For identifiers, brackets, and quotes support would be quite straightforward (except for different open and close quotes in strings).
For graphics, a valid set of characters is to be decided.
Surrogate characters are not supported in the strings.
Currently annotations are disabled and enabled for all statements in the context. However for some statements, the annotations might be useless. In that case it might be make sense to allow disabling annotations for these statements.
The composite "f" operators are planned to be renamed to the primary operators and this will be reflected in the syntax.
The ability to insert a value tokens to the event stream that do not correspond to any text in the input stream. This way it would be possible to reuse AST nodes in a greater way (for example Java's "conditional and" and "conditional or" operators will be expressible using "if" operator).
Another features that is planned is checking multiplicity of modifiers in the parser. So the there could be at most one modifier for each single assignment variable and only the one modifier with a specified value.
It is also planned to introduce "all" operator that that matches its content in any order, but each part only once.
The both features require adding state to the parser in order avoid exponential number of states.
The block comments of the form
/*? ?*/
and line comments that starts with
//?
will be treated as processing instructions. Processing instructions
will start with name (ETL identifier). The processing instructions
names that start with
etl
will be reserved. The processing instruction
etl
(must be first element in the file and possibly after
#!
- comment) will be used to specify a version of the specification
that is used and the character set of the file.
The sequence of characters
#!
will be treated as line comment at beginning of the file to support
creation scripts on the Unix-like platforms.
Abstract context usually have usually have extension points that should be implemented by including context. Two extension points are usually used imports and defs.
One of planned features is support for abstract imports and definitions. The contexts that include such abstract context will have an error if such definitions and imports are not redefined.
The abstract def and import construct will have no body and might be contained only in abstract context:
import abstract expressions; def abstract MethodModifiers;
All abstract imports and definitions must be resolved in non-abstract context.
This feature would be most useful for developers of grammars. So they will know that they have forgotten to implement some required extension point.
Another important feature that has not got into the current release is the support for structured contexts. It is often desirable to allow statements to happen only in certain order within context. For example on top level context of Java it is desirable to allow package statement first than imports and than definitions. Switch statement is another example. Default construct in switch should follow case constructs.
In order to allow this a notion of statement precedence will be introduced. Statements are sorted by precedence. Statements of the same precedence could be mixed together. There will be also statements that have precedence "any". These statements might happen in any precedence level. Example of "any" statement is blank fallback statement.

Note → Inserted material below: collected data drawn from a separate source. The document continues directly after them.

/-- R125, R127 to R129: the settle timer's expiry makes the first period start, both timers loaded and the valve open; the valve
timer's expiry in OPEN closes the valve and enters CLOSED while the period runs on; a tap-meter pulse counts at the pair bound to the
line, 4095 going to 0 with the overflow flag set, and nowhere else.
That the expiry command of a timer that does not run leaves the state as it is, is the model's choice (log entry 2). -/
def Obligations.PairEvents : Prop :=
  (∀ (s : State) (k : Nat), k < s.dcs.length → k < s.mps.length → (s.mp k).phase = .settle → (s.mp k).settleTimer.isSome = true →
     ∃ t, exec (.settleExpiry k) s = .next t ∧ (t.mp k).phase = .opened ∧ (t.mp k).valve = true ∧ (t.mp k).pump = true
       ∧ (t.mp k).settleTimer = none ∧ (t.mp k).periodTimer = some (s.lineCal (s.dc k).line).shotPeriod
       ∧ (t.mp k).valveTimer = some (s.mp k).nextWidth ∧ (t.mp k).counter = (s.mp k).counter ∧ (t.dc k).state = .shooting
       ∧ (∀ j, j ≠ k → t.dc j = s.dc j ∧ t.mp j = s.mp j)
       ∧ t.setup = s.setup ∧ t.ssl = s.ssl ∧ t.blu = s.blu ∧ t.bt = s.bt ∧ t.htb = s.htb ∧ t.obu = s.obu ∧ t.pdu = s.pdu
       ∧ t.tlu = s.tlu ∧ t.pins = s.pins)
    ∧ (∀ (s : State) (k : Nat), k < s.mps.length → (s.mp k).phase = .opened → (s.mp k).valveTimer.isSome = true →
         ∃ t, exec (.valveExpiry k) s = .next t
           ∧ t.mp k = { s.mp k with valve := false, valveTimer := none, phase := .closed }
           ∧ (∀ j, j ≠ k → t.mp j = s.mp j) ∧ t = { s with mps := t.mps })
    ∧ (∀ (s : State) (n : Nat), ∃ t, exec (.tapMeterPulse n) s = .next t ∧ t = { s with mps := t.mps }
         ∧ t.mps.length = s.mps.length
         ∧ (∀ k, k < s.mps.length →
             ((s.mp k).bound = some n → (s.mp k).counter < 4095 → t.mp k = { s.mp k with counter := (s.mp k).counter + 1 })
               ∧ ((s.mp k).bound = some n → (s.mp k).counter = 4095 → t.mp k = { s.mp k with counter := 0, overflow := true })
               ∧ ((s.mp k).bound ≠ some n → t.mp k = s.mp k)))
    ∧ (∀ (s : State) (k : Nat), ((s.mp k).settleTimer = none → exec (.settleExpiry k) s = .next s)
         ∧ ((s.mp k).valveTimer = none → exec (.valveExpiry k) s = .next s))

Some contexts use dependent context to implement some features. These dependent contexts usually need to refer to imports in primary context or just primary context. An example is switch statement in samples.
In order to simplify work with such utility contexts, it is currently supposed to implement nested contexts. These nested contexts will inherit imports and defs from parent context. The child context will be able to refer to parent context using ".." import name. When parent context is included into some other context, the child context is automatically included and there will be include relationship between similarly named nested contexts.

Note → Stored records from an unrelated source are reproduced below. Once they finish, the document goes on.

theorem detach_ssl (s : State) (reason : DetachReason) :
    (s.detach reason).ssl = { s.ssl.detached reason s.me with state := .detached } := by
  unfold State.detach
  rw [State.enter_ssl, State.modSsl_ssl, leaveBay_ssl]

theorem detach_unread {s : State} (reason : DetachReason) (h : s.ssl.state ≠ .detached) :
    (s.detach reason).tlu.unread = true ∧ (s.detach reason).tlu.attention = true := by
  unfold State.detach
  refine enter_unread ?_
  rw [State.modSsl_ssl, leaveBay_ssl]
  exact h

theorem detach_obu (s : State) (reason : DetachReason) : (s.detach reason).obu = (s.leaveBay .following).obu := by
  unfold State.detach
  rw [State.enter_obu, State.modSsl_obu]

/-- R38: a station that has taken its own LEAVE. -/
theorem ownLeave_gone (s : State) : Gone s s.ownLeave .off := ((leaveBay_gone s .off).modSsl _).enter .ready

theorem ownLeave_ssl (s : State) : s.ownLeave.ssl = { s.ssl with leavePending := false, state := .ready } := by
  unfold State.ownLeave
  rw [State.enter_ssl, State.modSsl_ssl, leaveBay_ssl]

/-- R38: the take of its own LEAVE at a station that stands in the bay. -/
theorem take_ownLeave {s : State} (member : s.member = true) :
    s.take s.me .leave = (s.bookTake s.me .leave).ownLeave.settle := by
  obtain ⟨hears, attached, present⟩ := s.member_iff.1 member
  have inStep : (s.bookTake s.me .leave).outOfStep s.me .leave = false := by
    show (((s.bookTake s.me .leave).bt.rosterAt s.me).state == RosterState.absent) = false
    rw [(keepsTable_bookTake s s.me .leave).bt, beq_eq_false_iff_ne]
    exact Table.not_absent_of_isPresent present
  rw [take_attached hears attached]
  unfold State.takeAttached
  rw [inStep, if_neg Bool.false_ne_true, if_pos ⟨bookTake_me.symm, rfl⟩]

end Sys2Proof.Machine

namespace Sys2Proof

open Machine

/-- Settles O30: what the channels and the order book make of a departure, and what settling leaves of it. -/
theorem leavingTheBay : Obligations.LeavingTheBay := by
  refine ⟨fun s member => ?_, fun s reason dosing lawful notDetached => ?_, fun s => ?_⟩
  · have ssl : (s.bookTake s.me .leave).ownLeave.ssl = { s.ssl with leavePending := false, state := .ready } := by
      rw [ownLeave_ssl, (keepsTable_bookTake s s.me .leave).ssl]
    have out : (s.bookTake s.me .leave).ownLeave.isAttached = false := by unfold State.isAttached; rw [ssl]; rfl
    have gone := (ownLeave_gone (s.bookTake s.me .leave)).settle out
    have settled := (sameBay_settle (s.bookTake s.me .leave).ownLeave).ssl.trans ssl
    refine ⟨s.take s.me .leave, rfl, ?_⟩
    rw [take_ownLeave member]
    refine ⟨by rw [settled], by rw [settled], by rw [settled], gone.bt, gone.blu, gone.timers, gone.request,
      gone.setup.trans (keepsTable_bookTake s _ _).setup, gone.pins.trans (keepsTable_bookTake s _ _).keepsInput.pins,
      fun dosing lawful => ?_⟩
    exact gone.channels (coupled_bookTake (coupled_of_dosingLawful dosing lawful) _ _)
  · have gone := detach_gone s reason
    obtain ⟨unread, attention⟩ := detach_unread reason notDetached
    obtain ⟨cradle, outfeed, doneOrder, orders⟩ := leaveBay_book s .following
    have ssl := detach_ssl s reason
    have obu := detach_obu s reason
    refine ⟨by rw [ssl], by rw [ssl]; rfl, by rw [ssl]; rfl, by rw [ssl]; rfl, by rw [ssl]; rfl, by rw [ssl]; rfl, by rw [ssl]; rfl,
      by rw [ssl]; rfl, by rw [ssl]; rfl, by rw [ssl]; rfl, by rw [ssl]; rfl, gone.bt, gone.blu, unread, attention, gone.timers,
      gone.channels (coupled_of_dosingLawful dosing lawful), gone.setup, gone.pins, gone.request, by rw [obu, cradle],
      by rw [obu, outfeed], by rw [obu, doneOrder], fun slot => ?_⟩
    have order : (s.detach reason).order slot = (s.leaveBay .following).order slot := by unfold State.order; rw [obu]
    rw [order]
    exact orders slot
  · obtain ⟨request, blu⟩ := leaveBook_quiet s
    refine ⟨request, blu, ?_, ?_⟩
    · rw [leaveBook_cradle]
      cases hc : s.obu.cradle with
      | none => rfl
      | some slot =>
        by_cases ends : slot < 8 ∧ s.stageAt slot = some .mixing <;> simp [Option.filter_some, State.endsBelow, ends]
    · intro slot o v below ho hv
      have left : s.leaveBook.order slot = some v.leaving := by rw [leaveBook_order s below, ho, hv]; rfl
      obtain ⟨stage, stopping⟩ : v.stage = o.stage ∧ v.stopping = o.stopping := by rw [hv]; split <;> exact ⟨rfl, rfl⟩
      rw [left]
      refine ⟨fun st => ?_, fun st => ?_, fun st => ⟨?_, ?_, ?_, fun m raised used runs => ?_⟩, fun tint mixWait mixing => ?_⟩
      · rw [Order.leaving, stage, st, ← stopping]
      · rw [Order.leaving, stage, st]
      · rw [Order.leaving, stage, st]
      · rw [leaveBook_eq]
        refine leaveOrders_done _ ?_
        rw [loseRequest_endsBelow]
        simp [State.endsBelow, below, (s.stageAt_eq_some_iff slot _).2 ⟨o, ho, st⟩]
      · rw [leaveBook_outfeed]
        intro h
        have := (Option.filter_eq_some_iff.1 h).2
        simp [State.endsBelow, below, (s.stageAt_eq_some_iff slot _).2 ⟨o, ho, st⟩] at this
      · rw [leaveBook_eq]
        have lost : s.loseRequest.order slot = some v := by rw [loseRequest_order, ho, hv]; rfl
        obtain ⟨hr, hm⟩ : v.runRaised = o.runRaised ∧ v.mixerUsed = o.mixerUsed := by rw [hv]; split <;> exact ⟨rfl, rfl⟩
        refine leaveOrders_run_raised below lost (stage.trans st) (hr.trans raised) (hm.trans used) ?_
        unfold State.run
        rw [(loseRequest_places s).2.2.2]
        exact runs
      · rw [Order.leaving_of_other (stage ▸ tint) (stage ▸ mixWait) (stage ▸ mixing)]

end Sys2Proof
end

section
/-! SUPPORT. What a purge, a late JOIN and a silent-giver report leave of the table (R30, R31, R98), record by record. -/

namespace Sys2Proof.Machine

/-! ### Grant choice once a take is applied -/

section
variable (reserve : Nat)

theorem regrantLines_getElem? (olds rs : List (Option LineRec)) (n i : Nat) (h : olds.length = rs.length) :
    (regrantLines reserve n olds rs).1[i]? =
      (rs[i]?).map (Option.map fun r => if olds[i]? = some (some r) then r else LineRec.grantChoice reserve r) := by
  induction olds generalizing rs n i with
  | nil => rw [List.eq_nil_of_length_eq_zero h.symm]; rfl
  | cons old olds ih =>
    cases rs with
    | nil => cases h
    | cons r rs =>
      have tail := fun i => ih rs (n + 1) i (Nat.succ.inj h)
      cases r with
      | none =>
        cases i with
        | zero => rfl
        | succ i => exact tail i
      | some r =>
        unfold regrantLines
        simp only
        split <;> cases i with
        | zero => simp_all
        | succ i => simpa using tail i

variable (before t : Table)

theorem regrant_lines : (Table.regrant reserve before t).1.lines = (regrantLines reserve 0 before.lines t.lines).1 := by
  unfold Table.regrant
  simp only
  repeat' split
  all_goals rfl

theorem regrant_line (h : before.lines.length = t.lines.length) (n : Nat) :
    (Table.regrant reserve before t).1.line n =
      (t.line n).map fun r => if before.line n = some r then r else LineRec.grantChoice reserve r := by
  unfold Table.line
  rw [regrant_lines, regrantLines_getElem? reserve _ _ 0 n h]
  rcases t.lines[n]? with _ | _ | r
  · rfl
  · rfl
  · have same : before.lines[n]? = some (some r) ↔ (before.lines[n]?).join = some r := (line_eq_some_iff before n r).symm
    simp [same]

theorem regrant_pool : (Table.regrant reserve before t).1.pool =
    t.pool.map fun p => if before.pool = some p then p else p.grantChoice.1 := by
  unfold Table.regrant
  simp only
  split
  · next p hp => split <;> simp_all
  · next hp => simp [hp]

theorem regrant_rest : (Table.regrant reserve before t).1.tokens = t.tokens
    ∧ (Table.regrant reserve before t).1.digest = t.digest ∧ (Table.regrant reserve before t).1.formed = t.formed := by
  unfold Table.regrant
  simp only
  repeat' split
  all_goals exact ⟨rfl, rfl, rfl⟩

theorem regrant_rosterAt (q : Nat) : (Table.regrant reserve before t).1.rosterAt q = t.rosterAt q := by
  unfold Table.rosterAt; rw [regrant_roster]

theorem regrant_isPresent (q : Nat) : (Table.regrant reserve before t).1.isPresent q = t.isPresent q := by
  unfold Table.isPresent; rw [regrant_rosterAt]

end

/-! ### The purge of one station -/

/-- R98 (e): the tokens as a purge leaves them. -/
def Tokens.purge (S : Nat) (tk : Tokens) : Tokens := { a := freeHolder S tk.a, b := freeHolder S tk.b }

section
variable (t : Table) (S : Nat)

theorem strip_rosterAt_self : (t.strip S).rosterAt S = RosterRec.empty := t.rosterAt_setRoster_empty S

theorem strip_rosterAt_ne {q : Nat} (h : q ≠ S) : (t.strip S).rosterAt q = t.rosterAt q :=
  t.rosterAt_setRoster_ne RosterRec.empty h

theorem strip_line (n : Nat) : (t.strip S).line n = (t.line n).map (LineRec.purge S (t.holdsToken S)) := by
  show ((t.lines.map (Option.map (LineRec.purge S (t.holdsToken S))))[n]?).join = _
  unfold Table.line
  rw [List.getElem?_map]
  rcases t.lines[n]? with _ | _ | r <;> rfl

theorem strip_pool : (t.strip S).pool = t.pool.map (Pool.purge S (t.holdsToken S)) := rfl

theorem strip_tokens : (t.strip S).tokens = t.tokens.map (Tokens.purge S) := rfl

theorem strip_lines_length : (t.strip S).lines.length = t.lines.length := List.length_map _

theorem strip_roster_length : (t.strip S).roster.length = t.roster.length := List.length_set

variable {S}

theorem strip_isPresent_ne {q : Nat} (h : q ≠ S) : (t.strip S).isPresent q = t.isPresent q := by
  unfold Table.isPresent; rw [strip_rosterAt_ne t S h]

theorem freeHolder_other {S q : Nat} (h : q ≠ S) (x : Option TokenHolder) :
    (freeHolder S x).any (fun k => k.station == q) = x.any fun k => k.station == q := by
  cases x with
  | none => rfl
  | some x =>
    unfold freeHolder
    simp only
    split
    · next e => simp [e, Ne.symm h]
    · rfl

/-- A purge frees no token of another station. -/
theorem strip_holdsToken {q : Nat} (h : q ≠ S) : (t.strip S).holdsToken q = t.holdsToken q := by
  funext token
  unfold Table.holdsToken
  rw [strip_tokens]
  cases t.tokens with
  | none => rfl
  | some tk => cases token <;> first | rfl | exact freeHolder_other h _

end

section
variable (reserve : Nat) (t : Table) (S : Nat)

theorem purge_rosterAt_self : (t.purge reserve S).1.rosterAt S = RosterRec.empty :=
  (regrant_rosterAt reserve t _ S).trans (strip_rosterAt_self t S)

theorem purge_rosterAt_ne {q : Nat} (h : q ≠ S) : (t.purge reserve S).1.rosterAt q = t.rosterAt q :=
  (regrant_rosterAt reserve t _ q).trans (strip_rosterAt_ne t S h)

theorem purge_line (n : Nat) : (t.purge reserve S).1.line n = (t.line n).map fun r =>
    if LineRec.purge S (t.holdsToken S) r = r then r else LineRec.grantChoice reserve (LineRec.purge S (t.holdsToken S) r) := by
  refine (regrant_line reserve t _ (strip_lines_length t S).symm n).trans ?_
  rw [strip_line, Option.map_map]
  cases t.line n with
  | none => rfl
  | some r =>
    simp only [Option.map_some, Function.comp, Option.some.injEq, eq_comm (a := r)]
    split
    · next e => rw [e]
    · rfl

theorem purge_pool : (t.purge reserve S).1.pool = t.pool.map fun p =>
    if Pool.purge S (t.holdsToken S) p = p then p else (Pool.purge S (t.holdsToken S) p).grantChoice.1 := by
  refine (regrant_pool reserve t _).trans ?_
  rw [strip_pool, Option.map_map]
  cases t.pool with
  | none => rfl
  | some p =>
    simp only [Option.map_some, Function.comp, Option.some.injEq, eq_comm (a := p)]
    split
    · next e => rw [e]
    · rfl

theorem purge_rest : (t.purge reserve S).1.tokens = t.tokens.map (Tokens.purge S) ∧ (t.purge reserve S).1.digest = t.digest
    ∧ (t.purge reserve S).1.formed = t.formed := regrant_rest reserve t _

theorem purge_isPresent_self : (t.purge reserve S).1.isPresent S = false :=
  (Table.not_isPresent_iff _ S).2 (by rw [purge_rosterAt_self]; decide)

theorem purge_isPresent_ne {q : Nat} (h : q ≠ S) : (t.purge reserve S).1.isPresent q = t.isPresent q := by
  unfold Table.isPresent; rw [purge_rosterAt_ne _ _ _ h]

end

Possibly there will be some restriction on what nested contexts will be able to do.
This feature would be just convenient shortcut. It is possible to do this in other way, however it is somewhat inconvenient.
It is planned to add the following minor extensibility constructs to the language.
The suppress construct will look like the following:
suppress Name; suppress Name from IncludedGrammar; suppress Name from IncludedGrammar.includedContextName;
The construct will suppress definition that is defined in the specified grammar and contexts.
The last form from examples is available only for definitions and imports in context. Other forms are available for grammar imports and contexts.
The rename construct will look like the following:
rename Name as NewName; rename Name from IncludedGrammar as NewName; rename Name from IncludedGrammar.includedContextName as NewName;
The construct will rename definition from included grammar or to other name.
The last form from examples is available only for definitions and imports in context. Other forms are available for grammar imports and contexts.
The following optimizations are planned:
Peep-hole optimization. Currently the compiler generates state machine where choices transfer control to other choices with practically the same set of alternatives. It is planned to implement a peephole optimization where choice would refer to the state referred by the next choice directly without repeating intermediate choice. This process will also remove nop states from the state machine that are currently added to simplify compilation process.
Currently grammars, once compiled, live in grammar cache forever. This is suitable behavior for most command line tools. Such tools work for limited time and usually with limited set of grammars. However GUI and server tools might require mechanisms to evict grammars from cache in order to save memory and to use most current version of grammar.
It is planned to provide a pluggable grammar cache mechanism and its implementation that is compatible with typical IDE plug-in architecture. This implementation will remove grammars when plug-ins that provide them are stopped and will remove from cache grammars changed in project file system. Also non-system grammars will be evicted from cache after certain timeout.
Smarter error recovery is planned. It will use keywords, list separators, and block starts and will try to use them during recovery process.
The current command line utilities are quite inconsistent and are inconvenient to use. The next version will have more consistent support for XML catalogs and a better handling of command line parameters. Currently only limited documentation is available in installation instructions .